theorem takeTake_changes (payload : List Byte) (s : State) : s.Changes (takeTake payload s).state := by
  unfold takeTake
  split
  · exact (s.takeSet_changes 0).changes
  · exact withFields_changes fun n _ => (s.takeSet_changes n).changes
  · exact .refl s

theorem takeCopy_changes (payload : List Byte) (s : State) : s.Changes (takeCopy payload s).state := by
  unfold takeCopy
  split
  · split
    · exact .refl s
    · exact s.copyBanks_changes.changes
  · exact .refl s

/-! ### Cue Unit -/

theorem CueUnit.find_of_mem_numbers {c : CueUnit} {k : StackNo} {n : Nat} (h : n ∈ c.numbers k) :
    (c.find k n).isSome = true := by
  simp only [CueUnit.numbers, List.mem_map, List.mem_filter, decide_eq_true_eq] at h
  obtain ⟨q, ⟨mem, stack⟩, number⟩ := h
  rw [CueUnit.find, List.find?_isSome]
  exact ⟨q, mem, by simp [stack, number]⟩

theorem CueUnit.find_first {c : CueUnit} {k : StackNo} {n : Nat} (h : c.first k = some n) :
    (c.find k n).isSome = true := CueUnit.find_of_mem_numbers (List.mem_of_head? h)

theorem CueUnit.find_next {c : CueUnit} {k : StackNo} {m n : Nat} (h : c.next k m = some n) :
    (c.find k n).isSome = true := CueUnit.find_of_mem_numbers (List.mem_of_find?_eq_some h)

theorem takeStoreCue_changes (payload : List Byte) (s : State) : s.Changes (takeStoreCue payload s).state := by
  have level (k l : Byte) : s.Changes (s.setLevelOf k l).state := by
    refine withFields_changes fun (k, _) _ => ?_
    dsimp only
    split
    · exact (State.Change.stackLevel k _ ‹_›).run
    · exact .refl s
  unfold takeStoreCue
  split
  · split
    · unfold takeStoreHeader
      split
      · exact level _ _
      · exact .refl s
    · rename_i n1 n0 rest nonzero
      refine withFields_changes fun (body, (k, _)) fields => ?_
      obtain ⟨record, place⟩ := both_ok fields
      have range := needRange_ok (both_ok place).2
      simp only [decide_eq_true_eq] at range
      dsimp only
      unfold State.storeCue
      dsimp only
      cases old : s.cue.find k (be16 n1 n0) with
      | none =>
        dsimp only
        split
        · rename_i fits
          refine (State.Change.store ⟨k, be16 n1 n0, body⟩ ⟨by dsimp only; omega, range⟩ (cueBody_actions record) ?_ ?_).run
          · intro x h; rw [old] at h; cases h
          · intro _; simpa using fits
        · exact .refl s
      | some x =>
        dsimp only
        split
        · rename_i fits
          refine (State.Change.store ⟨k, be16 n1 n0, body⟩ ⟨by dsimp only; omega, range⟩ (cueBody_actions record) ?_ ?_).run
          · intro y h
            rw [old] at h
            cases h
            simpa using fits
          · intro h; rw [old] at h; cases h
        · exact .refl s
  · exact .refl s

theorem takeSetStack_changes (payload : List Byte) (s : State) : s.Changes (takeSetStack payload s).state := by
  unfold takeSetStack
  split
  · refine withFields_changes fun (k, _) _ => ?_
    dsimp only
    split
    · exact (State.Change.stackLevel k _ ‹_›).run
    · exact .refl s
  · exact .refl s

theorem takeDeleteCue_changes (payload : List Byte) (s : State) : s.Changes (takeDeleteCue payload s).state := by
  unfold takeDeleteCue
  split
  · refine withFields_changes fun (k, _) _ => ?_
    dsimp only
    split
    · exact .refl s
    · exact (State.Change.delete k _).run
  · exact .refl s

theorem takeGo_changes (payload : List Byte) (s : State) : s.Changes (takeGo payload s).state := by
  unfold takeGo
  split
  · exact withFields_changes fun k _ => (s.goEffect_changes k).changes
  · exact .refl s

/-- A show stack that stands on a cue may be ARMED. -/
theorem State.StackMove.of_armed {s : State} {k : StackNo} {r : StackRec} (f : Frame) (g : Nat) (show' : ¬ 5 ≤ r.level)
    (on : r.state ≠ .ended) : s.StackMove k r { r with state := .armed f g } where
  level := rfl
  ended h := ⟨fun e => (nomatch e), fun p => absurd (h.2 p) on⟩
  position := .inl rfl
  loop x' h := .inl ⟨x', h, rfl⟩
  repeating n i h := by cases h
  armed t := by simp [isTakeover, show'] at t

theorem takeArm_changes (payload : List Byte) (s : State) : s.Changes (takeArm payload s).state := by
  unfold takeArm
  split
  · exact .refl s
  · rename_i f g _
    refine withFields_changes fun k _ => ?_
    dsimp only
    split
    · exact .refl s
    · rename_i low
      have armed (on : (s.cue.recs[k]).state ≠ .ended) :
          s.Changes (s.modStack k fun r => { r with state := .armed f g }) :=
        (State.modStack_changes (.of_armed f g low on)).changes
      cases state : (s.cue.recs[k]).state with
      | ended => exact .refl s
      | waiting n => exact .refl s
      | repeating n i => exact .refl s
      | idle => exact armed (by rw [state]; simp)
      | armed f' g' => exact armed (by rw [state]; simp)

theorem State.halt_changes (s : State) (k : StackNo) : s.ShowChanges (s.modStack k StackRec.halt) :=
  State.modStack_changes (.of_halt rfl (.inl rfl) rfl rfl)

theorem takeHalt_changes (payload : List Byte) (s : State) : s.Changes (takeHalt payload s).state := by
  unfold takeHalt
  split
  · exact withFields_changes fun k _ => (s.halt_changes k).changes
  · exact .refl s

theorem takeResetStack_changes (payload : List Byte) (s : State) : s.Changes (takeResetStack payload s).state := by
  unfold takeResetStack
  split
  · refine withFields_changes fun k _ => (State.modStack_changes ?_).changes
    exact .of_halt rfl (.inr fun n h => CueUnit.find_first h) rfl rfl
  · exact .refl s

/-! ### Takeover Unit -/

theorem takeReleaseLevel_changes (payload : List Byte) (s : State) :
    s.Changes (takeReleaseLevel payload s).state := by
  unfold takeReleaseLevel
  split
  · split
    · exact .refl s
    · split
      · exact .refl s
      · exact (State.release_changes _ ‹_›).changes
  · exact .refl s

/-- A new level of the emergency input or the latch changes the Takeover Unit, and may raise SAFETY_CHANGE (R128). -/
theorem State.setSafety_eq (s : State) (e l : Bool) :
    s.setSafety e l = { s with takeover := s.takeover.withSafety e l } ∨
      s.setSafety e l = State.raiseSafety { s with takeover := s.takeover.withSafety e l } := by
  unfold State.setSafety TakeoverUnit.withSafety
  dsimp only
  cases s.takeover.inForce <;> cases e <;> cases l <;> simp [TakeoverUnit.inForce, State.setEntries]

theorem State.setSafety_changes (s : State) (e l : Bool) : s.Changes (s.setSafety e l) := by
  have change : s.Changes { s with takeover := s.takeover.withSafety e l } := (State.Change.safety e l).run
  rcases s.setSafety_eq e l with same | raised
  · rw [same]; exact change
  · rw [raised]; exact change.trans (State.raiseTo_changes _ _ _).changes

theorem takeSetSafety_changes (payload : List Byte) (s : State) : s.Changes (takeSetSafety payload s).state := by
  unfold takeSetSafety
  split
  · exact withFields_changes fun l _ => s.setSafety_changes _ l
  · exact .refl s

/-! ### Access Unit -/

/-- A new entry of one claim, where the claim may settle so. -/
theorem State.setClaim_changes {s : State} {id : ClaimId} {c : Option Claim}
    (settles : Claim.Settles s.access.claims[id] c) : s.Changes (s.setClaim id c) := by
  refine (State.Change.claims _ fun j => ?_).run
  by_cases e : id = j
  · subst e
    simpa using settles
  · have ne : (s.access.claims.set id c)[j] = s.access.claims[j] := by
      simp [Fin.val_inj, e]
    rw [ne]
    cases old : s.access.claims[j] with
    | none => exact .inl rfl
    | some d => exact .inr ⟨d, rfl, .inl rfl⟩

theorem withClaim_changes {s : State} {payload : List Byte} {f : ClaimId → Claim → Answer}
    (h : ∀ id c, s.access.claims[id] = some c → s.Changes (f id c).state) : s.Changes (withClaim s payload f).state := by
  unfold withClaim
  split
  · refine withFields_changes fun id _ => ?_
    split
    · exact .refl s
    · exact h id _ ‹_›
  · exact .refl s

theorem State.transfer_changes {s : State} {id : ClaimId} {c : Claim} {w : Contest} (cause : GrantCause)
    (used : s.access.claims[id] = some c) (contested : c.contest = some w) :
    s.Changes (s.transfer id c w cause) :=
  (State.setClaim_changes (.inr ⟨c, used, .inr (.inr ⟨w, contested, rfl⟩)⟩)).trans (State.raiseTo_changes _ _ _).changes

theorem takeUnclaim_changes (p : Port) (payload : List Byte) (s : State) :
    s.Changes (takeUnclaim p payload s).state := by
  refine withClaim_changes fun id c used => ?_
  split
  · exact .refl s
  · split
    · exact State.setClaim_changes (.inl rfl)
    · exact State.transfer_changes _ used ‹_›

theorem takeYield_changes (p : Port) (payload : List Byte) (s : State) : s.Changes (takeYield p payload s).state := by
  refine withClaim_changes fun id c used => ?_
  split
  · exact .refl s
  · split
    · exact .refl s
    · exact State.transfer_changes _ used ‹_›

* * * * * * *

__Work to be completed__: Only a number is wanted: how many lines of the data above contain "obtain"?

__Result for this task__: 2